───── Data provided ─────

-- ==== Sys2Proof/Machine/Slices.lean ====
section
/-! DEFINITION. The physical side of the memory: interleave and homes (R378-R380), L2 lines and the footprint predictor
(R381-R383), format windows with the interchange formats (R134-R136, R384, R385), host and peer tiers (R386, R387). -/

namespace Sys2Proof.Machine

open Sys2Proof

/-! ### Physical addresses (R372) -/

/-- A physical location. -/
inductive Phys where
  | real (pa : Nat)
  | window (pa : Nat)
  | host (hpa : Nat)
  | peer (link pa : Nat)
deriving DecidableEq, Repr

def Phys.add : Phys → Nat → Phys
  | .real a, n => .real (a + n)
  | .window a, n => .window (a + n)
  | .host a, n => .host (a + n)
  | .peer l a, n => .peer l (a + n)

def Phys.addr : Phys → Nat
  | .real a => a
  | .window a => a
  | .host a => a
  | .peer _ a => a

def hbmSize : Nat := 2 ^ 39
def windowBase : Nat := 2 ^ 40
def windowSize : Nat := 2 ^ 35

/-- The window a window-space address lies in, and its offset there. -/
def windowOf (pa : Nat) : Nat × Nat := ((pa - windowBase) / windowSize, (pa - windowBase) % windowSize)

/-! ### Interleave (R378-R380) -/

/-- Granule and channels of a scheme (Table 20-4). -/
def ilGran (il : Nat) : Nat := if il = 0 then 256 else if il < 6 then 2048 else if il = 6 then 8192 else 65536
def ilChan (il : Nat) : Nat :=
  if il < 2 then 512 else if il = 2 then 256 else if il = 3 then 64 else if il = 4 then 16 else if il < 7 then 4 else 1

/-- The xor of the m-bit chunks of x, 0 when m = 0 (R379). -/
def foldXor (m : Nat) : Nat → Nat → Nat
  | 0, _ => 0
  | fuel + 1, x => if m = 0 then 0 else (x % 2 ^ m) ^^^ foldXor m fuel (x / 2 ^ m)

/-- Channel and channel address of an address in its group (R379). -/
def mapChannel (il group o : Nat) : Nat × Nat :=
  let g := ilGran il
  let n := ilChan il
  let w := o / (n * 65536)
  let u := (o % (n * 65536)) / g
  let b := (o % (n * 65536)) % g
  let x := group * 2 ^ (16 - Nat.log2 g) + u / n
  (n * w + ((u % n) ^^^ foldXor (Nat.log2 n) 32 x), group * 65536 + (u / n) * g + b)

/-- The group's scheme: 1 after clearing (R378). -/
def Dev.schemeOf (d : Dev) (group : Nat) : Nat := FMap.get 1 d.scheme group

def Dev.channelOf (d : Dev) (pa : Nat) : Nat × Nat :=
  mapChannel (d.schemeOf (pa / 2 ^ 25)) (pa / 2 ^ 25) (pa % 2 ^ 25)

/-- What a channel address selects (R380). -/
structure DramPlace where
  column : Nat
  bankGroup : Nat
  bank : Nat
  row : Nat
  slice : Nat
deriving DecidableEq, Repr

/-- The DRAM location and the slice of a channel's address (R380). -/
def dramOf (c ca : Nat) : DramPlace :=
  { column := ca % 2 ^ 11, bankGroup := (ca / 2 ^ 11 % 4) ^^^ (ca / 2 ^ 15 % 4), bank := (ca / 2 ^ 13 % 4) ^^^ (ca / 2 ^ 17 % 4),
    row := ca / 2 ^ 15 % 2 ^ 15, slice := 2 * c + ca / 2 ^ 11 % 2 }

/-- The DRAM location of a real address. -/
def Dev.dramPlace (d : Dev) (pa : Nat) : DramPlace := dramOf (d.channelOf pa).1 (d.channelOf pa).2

/-- The slice of a channel address. -/
def sliceOf (c ca : Nat) : Nat := (dramOf c ca).slice

/-- The slice, the set, the tag and the line number of an address's home; peers have none here (R381, R384, R386). -/
def Dev.homeOf (d : Dev) : Phys → Option (Nat × Nat × Tag × Nat)
  | .real pa =>
    let (c, ca) := d.channelOf pa
    some (sliceOf c ca, foldXor 4 32 (ca / 4096), .tier0 (pa / 2048), ca / 4096)
  | .window pa =>
    let (w, v) := windowOf pa
    let (c, ca) := mapChannel 1 (1024 * w + v / 2 ^ 25) (v % 2 ^ 25)
    some (sliceOf c ca, foldXor 4 32 (ca / 4096), .tier0 (pa / 2048), ca / 4096)
  | .host hpa => some (foldXor 10 64 (hpa / 2048), foldXor 4 64 (hpa / 2 ^ 21), .host (hpa / 2048), hpa / 2 ^ 21)
  | .peer _ _ => none

/-! ### Real HBM -/

/-- A word of real HBM and its poison. -/
def Dev.hbmWord (d : Dev) (pa : Nat) : Word × Nat :=
  (BitVec.ofNat 32 (Memory.readLE d.hbm pa 4), FMap.get 0 d.hbmP (pa / 4))

/-- Writing bytes of real HBM: a write clears the poison of its words. -/
def Dev.hbmWrite (d : Dev) (pa : Nat) (bs : List Byte) : Dev :=
  { d with
    hbm := Memory.writeBytes d.hbm (bs.zipIdx.map (fun (b, i) => (pa + i, b))),
    hbmP := (List.range bs.length).foldl (fun m i => FMap.set 0 m ((pa + i) / 4) 0) d.hbmP }

/-! ### Format windows -/

def winValid (w : Window) : Bool := w.wctl.getLsbD 31
def winFmt (w : Window) : Nat := (w.wctl.extractLsb' 24 2).toNat
def winQs16 (w : Window) : Bool := w.wctl.getLsbD 16
def Dev.window (d : Dev) (w : Nat) : Window := FMap.get Window.init d.windows w

/-- Bytes of a view's element block, and of its backing block. -/
def winE (w : Window) : Nat := if winQs16 w then 64 else 32
def winB (w : Window) : Nat := if winFmt w = 2 then 16 else 32
/-- Where the view's scales start (R384). -/
def winSoff (w : Window) : Nat := (w.wnblk.toNat * winE w + 2047) / 2048 * 2048
def winBackScale (w : Window) (j : Nat) : Nat := w.wbase.toNat + w.wnblk.toNat * winB w + j

/-- An FP8 or FP4 element as an exact value (Table 5-8). -/
def interchangeVal (fmt x : Nat) : FVal :=
  let eb := if fmt = 0 then 4 else if fmt = 1 then 5 else 2
  let mb := if fmt = 0 then 3 else if fmt = 1 then 2 else 1
  let bias : Int := if fmt = 0 then 7 else if fmt = 1 then 15 else 1
  let neg := x.testBit (eb + mb)
  let e := x / 2 ^ mb % 2 ^ eb
  let m := x % 2 ^ mb
  if fmt = 0 ∧ e = 15 ∧ m = 7 then .nan false
  else if fmt = 1 ∧ e = 31 then (if m = 0 then .inf neg else .nan false)
  else if e = 0 then (if m = 0 then .zero neg else .fin neg m (1 - bias - (mb : Int)))
  else .fin neg (m + 2 ^ mb) ((e : Int) - bias - (mb : Int))

/-- The elements of a backing block. -/
def Dev.winElems (d : Dev) (w : Window) (j : Nat) : List Nat :=
  (List.range 32).map (fun i =>
    if winFmt w = 2 then
      let b := (Memory.read d.hbm (w.wbase.toNat + 16 * j + i / 2)).toNat
      if i % 2 = 0 then b % 16 else b / 16
    else (Memory.read d.hbm (w.wbase.toNat + 32 * j + i)).toNat)

/-- Multiplying an exact value by a power of two. -/
def FVal.scale2 : FVal → Int → FVal
  | .fin n m e, k => .fin n m (e + k)
  | v, _ => v

/-- Decoding one interchange block (R135), and whether its scale fits the view's byte (log 15). -/
def decodeBlock (fmt : Nat) (qs16 : Bool) (s : Nat) (v : List Nat) : QBlock × Bool :=
  let vals := v.map (interchangeVal fmt)
  let bad := vals.any (fun x => match x with
    | .nan _ => true
    | .inf _ => true
    | _ => false)
  if s = 255 ∨ bad then (⟨255, v.map (fun _ => 0), 0, 0, false⟩, true)
  else if fmt = 2 ∧ 1 ≤ s then
    (⟨s - 1, vals.map (fun x => FVal.toInt .rz (x.scale2 1)), 0, 0, false⟩, true)
  else
    let b := quantise (if qs16 then 14 else 6) (if qs16 then 32767 else 127) .rne
      (vals.map (fun x => x.scale2 ((s : Int) - 127)))
    (b, decide (b.e ≤ 254))

/-- A decoded block's element bytes, its scale and how many elements changed; a scale that fits no byte is a free one (log 15). -/
def Dev.winDecode (d : Dev) (w : Window) (j : Nat) : List Byte × Byte × Nat :=
  let (b, fits) := decodeBlock (winFmt w) (winQs16 w) (Memory.read d.hbm (winBackScale w j)).toNat (d.winElems w j)
  ((b.q.map (fun q => bytesLE (BitVec.ofInt 32 q).toNat (if winQs16 w then 2 else 1))).flatten,
   if fits then BitVec.ofNat 8 b.e else (Config.freeWord (w.wbase.toNat + 128 * j + 127)).setWidth 8,
   b.changed)

/-- Origin + 1 of the poison of a backing block, elements and scale. -/
def Dev.winPoison (d : Dev) (w : Window) (j : Nat) : Nat :=
  let words := (List.range (winB w / 4)).map (fun i => FMap.get 0 d.hbmP ((w.wbase.toNat + winB w * j) / 4 + i))
  (words ++ [FMap.get 0 d.hbmP (winBackScale w j / 4)]).foldl (fun a x => if a = 0 then x else a) 0

/-- The block that a view byte belongs to, and whether the byte is its scale; none for the gap. -/
def winBlock (w : Window) (v : Nat) : Option (Nat × Bool) :=
  if v < w.wnblk.toNat * winE w then some (v / winE w, false)
  else if winSoff w ≤ v ∧ v < winSoff w + w.wnblk.toNat then some (v - winSoff w, true)
  else none

/-- A view byte decoded from the backing store, with its poison. -/
def Dev.winBacking (d : Dev) (w : Window) (v : Nat) : Byte × Nat :=
  match winBlock w v with
  | none => (0, 0)
  | some (j, isScale) =>
    let (es, sc, _) := d.winDecode w j
    (if isScale then sc else nth es (v % winE w) 0, d.winPoison w j)

/-- Rounding x to an element format, saturating (R136): the element's code and whether it saturated. -/
def encodeElem (fmt : Nat) (neg : Bool) (m : Nat) (e : Int) : Nat × Bool :=
  let eb := if fmt = 0 then 4 else if fmt = 1 then 5 else 2
  let mb : Nat := if fmt = 0 then 3 else if fmt = 1 then 2 else 1
  let bias : Int := if fmt = 0 then 7 else if fmt = 1 then 15 else 1
  let maxE : Int := if fmt = 0 then 8 else if fmt = 1 then 15 else 2
  let maxM : Nat := if fmt = 0 then 14 else if fmt = 1 then 7 else 3    -- significand of the largest finite value
  let top := e + (bitLen m : Int) - 1
  let q := max top (1 - bias) - (mb : Int)
  let r := (roundAt .rne neg m e q).1
  -- r·2^q; compare with maxM·2^(maxE − mb)
  let extra := decide (r ≠ 0) && decide ((maxM : Int) * 2 ^ (max (maxE - mb - q) 0).toNat < (r : Int) * 2 ^ (max (q - (maxE - mb)) 0).toNat)
  let sgn := if neg then 2 ^ (eb + mb) else 0
  if extra then
    (sgn + (if fmt = 0 then 0x7E else if fmt = 1 then 0x7B else 0x7), true)
  else
    -- field value: (r − implicit) with carry into the exponent
    let expo : Int := q + (mb : Int) + bias          -- biased exponent for r in [2^mb, 2^(mb+1))
    let code : Int := if r < 2 ^ mb then (r : Int) else (expo - 1) * 2 ^ mb + (r : Int)
    (sgn + code.toNat, false)

/-- Encoding one QS block (R136): elements, scale, saturated elements. -/
def encodeBlock (fmt e : Nat) (q : List Int) : List Nat × Nat × Nat :=
  if e = 255 then (q.map (fun _ => if fmt = 2 then 0 else 0x7F), 255, 0)
  else
    let m := q.foldl (fun a x => max a x.natAbs) 0
    if m = 0 then (q.map (fun _ => 0), 127, 0)
    else
      let emax : Int := if fmt = 0 then 8 else if fmt = 1 then 15 else 2
      let lg : Int := (bitLen m : Int) - 1 + ((e : Int) - 127)
      let s : Int := max 0 (min 254 (lg - emax + 127))
      let enc := q.map (fun x => if x = 0 then (0, false) else
        encodeElem fmt (decide (x < 0)) x.natAbs ((e : Int) - 127 - (s - 127)))
      (enc.map (·.1), s.toNat, (enc.filter (·.2)).length)

/-! ### L2 lines -/

/-- Sectors of a line that an access of `n` bytes at an address touches, and those it covers whole. -/
def sectorMask (a n : Nat) : BitVec 32 :=
  (List.range 32).foldl (fun m i => if 64 * i < a % 2048 + n ∧ a % 2048 < 64 * i + 64 then m ||| (1#32 <<< i) else m) 0
def fullSectors (a n : Nat) : BitVec 32 :=
  (List.range 32).foldl (fun m i => if a % 2048 ≤ 64 * i ∧ 64 * i + 64 ≤ a % 2048 + n then m ||| (1#32 <<< i) else m) 0

def L2Line.is (l : L2Line) (slice : Nat) (tag : Tag) : Bool := decide (l.slice = slice ∧ l.tag = tag)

─────

What is expected: The word "range" may occur in lines of the data above; say how many lines hold it, giving only the number.

Expected output: 5